Paul Francis Webster’s lyrics, prepared for the film, are of a different order of business.

What do you meet down a crooked little street in Paris
Vendors who sell pretty flowers that tell of spring
Once in a while you may meet a certain smile in Paris
So excitingly gay that it seems to say ‘cherie, fall in love with me’

A certain smile, a certain face
Can lead an unsuspecting heart on a merry chase
A fleeting glance can say so many lovely things
Suddenly you know why my heart sings

You’ll love awhile and when love goes
You try to hide the tears inside with a cheerful pose
But in the hush of night exactly like a bittersweet refrain
Comes that certain smile to haunt your heart again

Set against a dramatic minor key, the verse’s clever internal rhymes and their fantasy of Paris resolve into the optimistic choruses, their rhyming couplets, and their protagonist, sharing the wisdom of their experience while presenting a brave exterior. It’s strangely labyrinthine in its temporal journey, and much more complicated than it first appears to be.

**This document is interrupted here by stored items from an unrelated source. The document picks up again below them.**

-- ==== Sys2Proof/Machine/Formats.lean ====
section
/-! DEFINITION. Block formats: SB4 and its selection rule (03 R77 to R86), NI8 (R87, R88), and the rescale of converter
codes (R90). -/
namespace Sys2Proof.Machine

/-! ## SB4 headers (03 R78, R79) -/

/-- One step of the CRC: eight shifts of a byte value. -/
def crcShift : Nat → Nat → Nat
  | 0, c => c
  | n + 1, c => crcShift n (if bit c 7 then (2 * c % 256) ^^^ 0x07 else 2 * c % 256)

/-- Crc8 over bits [23:0] of a header. -/
def crc8 (h : Nat) : Nat := [bits h 7 0, bits h 15 8, bits h 23 16].foldl (fun c b => crcShift 8 (c ^^^ b)) 0

/-- E and the selector of block `j`. -/
def hdrE (h : Nat) : Nat := bits h 7 0
def hdrSel (h j : Nat) : Nat := bits h (9 + 2 * j) (8 + 2 * j)

/-- Rows 2 and 3 of 03 R83. -/
def hdrOk (h : Nat) : Bool := bits h 31 24 == crc8 h && hdrE h != 0xFF

/-! ## Levels (03 R80) -/

/-- Entry `i` of a level table of 16 signed bytes. -/
def lvtEntry (t : BitVec 128) (i : Nat) : Int := signExt (t.toNat / 2 ^ (8 * i) % 256) 8

def fltMags : List Int := [0, 1, 2, 3, 4, 6, 8, 12]
def nufMags : List Int := [0, 1, 2, 3, 5, 7, 10, 15]

/-- The level of a code under a selector: 0 INT, 1 FLT, 2 NUF, 3 TAB. -/
def level (sel code : Nat) (lvt : BitVec 128) : Int :=
  let sm (mags : List Int) : Int := (if bit code 3 then -1 else 1) * (mags[code % 8]?).getD 0
  match sel with
  | 0 => signExt code 4
  | 1 => sm fltMags
  | 2 => sm nufMags
  | _ => lvtEntry lvt code

/-- The value of an SB4 element as FP32 (03 R75, R81). -/
def sb4Value (e : Nat) (l : Int) : Nat :=
  if e = 0 then 0 else fp32.round (.fin (decide (l < 0)) l.natAbs (e - 127))

/-! ## The selection rule (03 R85) -/

/-- x 2^(-e) clamped to -15 .. 15, as an integer over 2^k. -/
def clampY (x : FVal) (e : Int) : Int × Nat :=
  match x with
  | .nan => (0, 0)
  | .inf neg => (if neg then -15 else 15, 0)
  | .fin neg m g =>
    let q := g - e
    let k := (-q).toNat
    let i : Int := (if neg then -1 else 1) * (m * 2 ^ q.toNat : Nat)
    (clampInt i (-15 * 2 ^ k) (15 * 2 ^ k), k)

/-- A code is better than another for y: nearer, then of the smaller |L|, then of the positive L. -/
def betterLevel (y : Int) (k : Nat) (l l' : Int) : Bool :=
  let d := (y - l * 2 ^ k).natAbs
  let d' := (y - l' * 2 ^ k).natAbs
  decide (d < d') || (d == d' && (decide (l.natAbs < l'.natAbs) || (l.natAbs == l'.natAbs && decide (l' < l))))

/-- Nearest (03 R85): the lowest-numbered best code. -/
def nearest (y : Int) (k sel : Nat) (lvt : BitVec 128) : Nat :=
  (List.range 16).foldl (fun b c => if betterLevel y k (level sel c lvt) (level sel b lvt) then c else b) 0

/-- The squared error of a code: d = RoundNE(y - L), then RoundNE(d d). -/
def sqErr (y : Int) (k : Nat) (l : Int) : Nat :=
  let i := y - l * 2 ^ k
  let d := fp32.round (.fin (decide (i < 0)) i.natAbs (-(k : Int)))
  fp32.mul d d

/-- Codes and error of one selector over a selector block. -/
def trySel (ys : List (Int × Nat)) (sel : Nat) (lvt : BitVec 128) : Nat × List Nat :=
  let cs := ys.map (fun y => nearest y.1 y.2 sel lvt)
  (pairSum fp32.add 0 (List.zipWith (fun y c => sqErr y.1 y.2 (level sel c lvt)) ys cs), cs)

/-- The best selector of a block: error, selector, codes; a tie goes to the lowest selector. -/
def bestSel (ys : List (Int × Nat)) (tab : Bool) (lvt : BitVec 128) : Nat × List Nat :=
  let r := ((if tab then [1, 2, 3] else [1, 2]).foldl (fun (b : Nat × Nat × List Nat) s =>
    let t := trySel ys s lvt
    if t.1 < b.1 then (t.1, s, t.2) else b) ((trySel ys 0 lvt).1, 0, (trySel ys 0 lvt).2))
  (r.2.1, r.2.2)

/-- The smallest n with 15 2^n >= m 2^q, kept within -126 .. 127. -/
def blockExp (m : Nat) (q : Int) : Int :=
  let t := Nat.log2 m + q
  let n := t - 3
  clampInt (if m * 8 ≤ 15 * 2 ^ Nat.log2 m then n else n + 1) (-126) 127

/-- What the selection rule gives: header, 256 codes, overflow. -/
structure Quantised where
  header : Nat
  codes : List Nat
  ovf : Bool
  deriving DecidableEq, Repr

/-- Quantise (03 R85) on 256 FP32 inputs; none where one is NaN. -/
def quantise (xs : List Nat) (tab : Bool) (lvt : BitVec 128) : Option Quantised :=
  if xs.any (fun x => (fp32.value x).isNan) then none
  else
    let amax := xs.foldl (fun a x => max a (x % 2 ^ 31)) 0
    if amax = 0 then some ⟨crc8 0 * 2 ^ 24, List.replicate 256 0, false⟩
    else
      let ovf := amax == fp32.infBits
      let e : Int := match fp32.value amax with | .fin _ m q => blockExp m q | _ => 127
      let blocks := (List.range 8).map (fun j =>
        bestSel ((xs.drop (32 * j)).take 32 |>.map (fun x => clampY (fp32.value x) e)) tab lvt)
      let sels := ((List.range 8).map (fun j => ((blocks[j]?).getD (0, [])).1 * 4 ^ j)).foldl (· + ·) 0
      let h := (e + 127).toNat + 256 * sels
      some ⟨h + crc8 h * 2 ^ 24, blocks.flatMap (·.2), ovf⟩

/-- The 128 code bytes of 256 codes: even elements in the low nibble (03 R77). -/
def codeBytes : List Nat → List Byte
  | a :: b :: rest => BitVec.ofNat 8 (a % 16 + 16 * b) :: codeBytes rest
  | [a] => [BitVec.ofNat 8 (a % 16)]
  | [] => []

/-! ## NI8 (03 R87, R88) -/

/-- Element `i` of a group whose 64 bytes are given, read from planes 0 to p - 1. -/
def ni8Elem (grp : List Byte) (p i : Nat) : Int :=
  signExt ((List.range p).foldl (fun v j =>
    2 * v + (if bit ((grp[8 * j + i / 8]?).getD 0).toNat (i % 8) then 1 else 0)) 0) p

/-- The 64 bytes of a group of 64 values of 8 bits. -/
def ni8Group (vs : List Nat) : List Byte :=
  (List.range 64).map (fun k => BitVec.ofNat 8 ((List.range 8).foldl (fun b i =>
    b + (if bit ((vs[8 * (k % 8) + i]?).getD 0) (7 - k / 8) then 2 ^ i else 0)) 0))

/-! ## Rescaling (03 R90) -/

/-- D = RoundNE(code 2^(sh + Ea + Ew)). -/
def rescale (code : Int) (sh : Nat) (ea ew : Int) : Nat :=
  if code = 0 then 0 else fp32.round (.fin (decide (code < 0)) code.natAbs (sh + ea + ew))

end Sys2Proof.Machine
end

This isn’t unlike the movie – although I will say I found A Certain Smile to be a rough watch, at least first time around. It rearranges the essential components of Sagan’s book to produce a morality tale that visually “abounds with mouth-watering vistas of the French Riviera”. Characters bear only marginal resemblance to their sources: the ingénue (Christine Carère), her parents (Eduard Franz, Katherine Locke) in extended grief for the loss of their son, said ingénue’s feckless boyfriend (Bradford Dillman), his rich and selfish mother (Kathryn Givney), the playboy uncle (Rossano Brazzi), his long-suffering wife Françoise (Joan Fontaine), and a rogues’ gallery of assorted friends and associates. Dominique’s red beret amid the grey stone of the Sorbonne marks her out as a scarlet woman in the making. Her fate is confirmed when, soon after Luc hits on Dominique in a café-bar she has attended with Bertrand, Françoise airily offers Dominique a red coat during her visit to their home, declaring it “far too young for me” – misogynising, if you will, a more or less throwaway moment in the book, in which the couple extravagantly buy a coat “in a reddish woollen material” for their nephew’s new girlfriend in a shop.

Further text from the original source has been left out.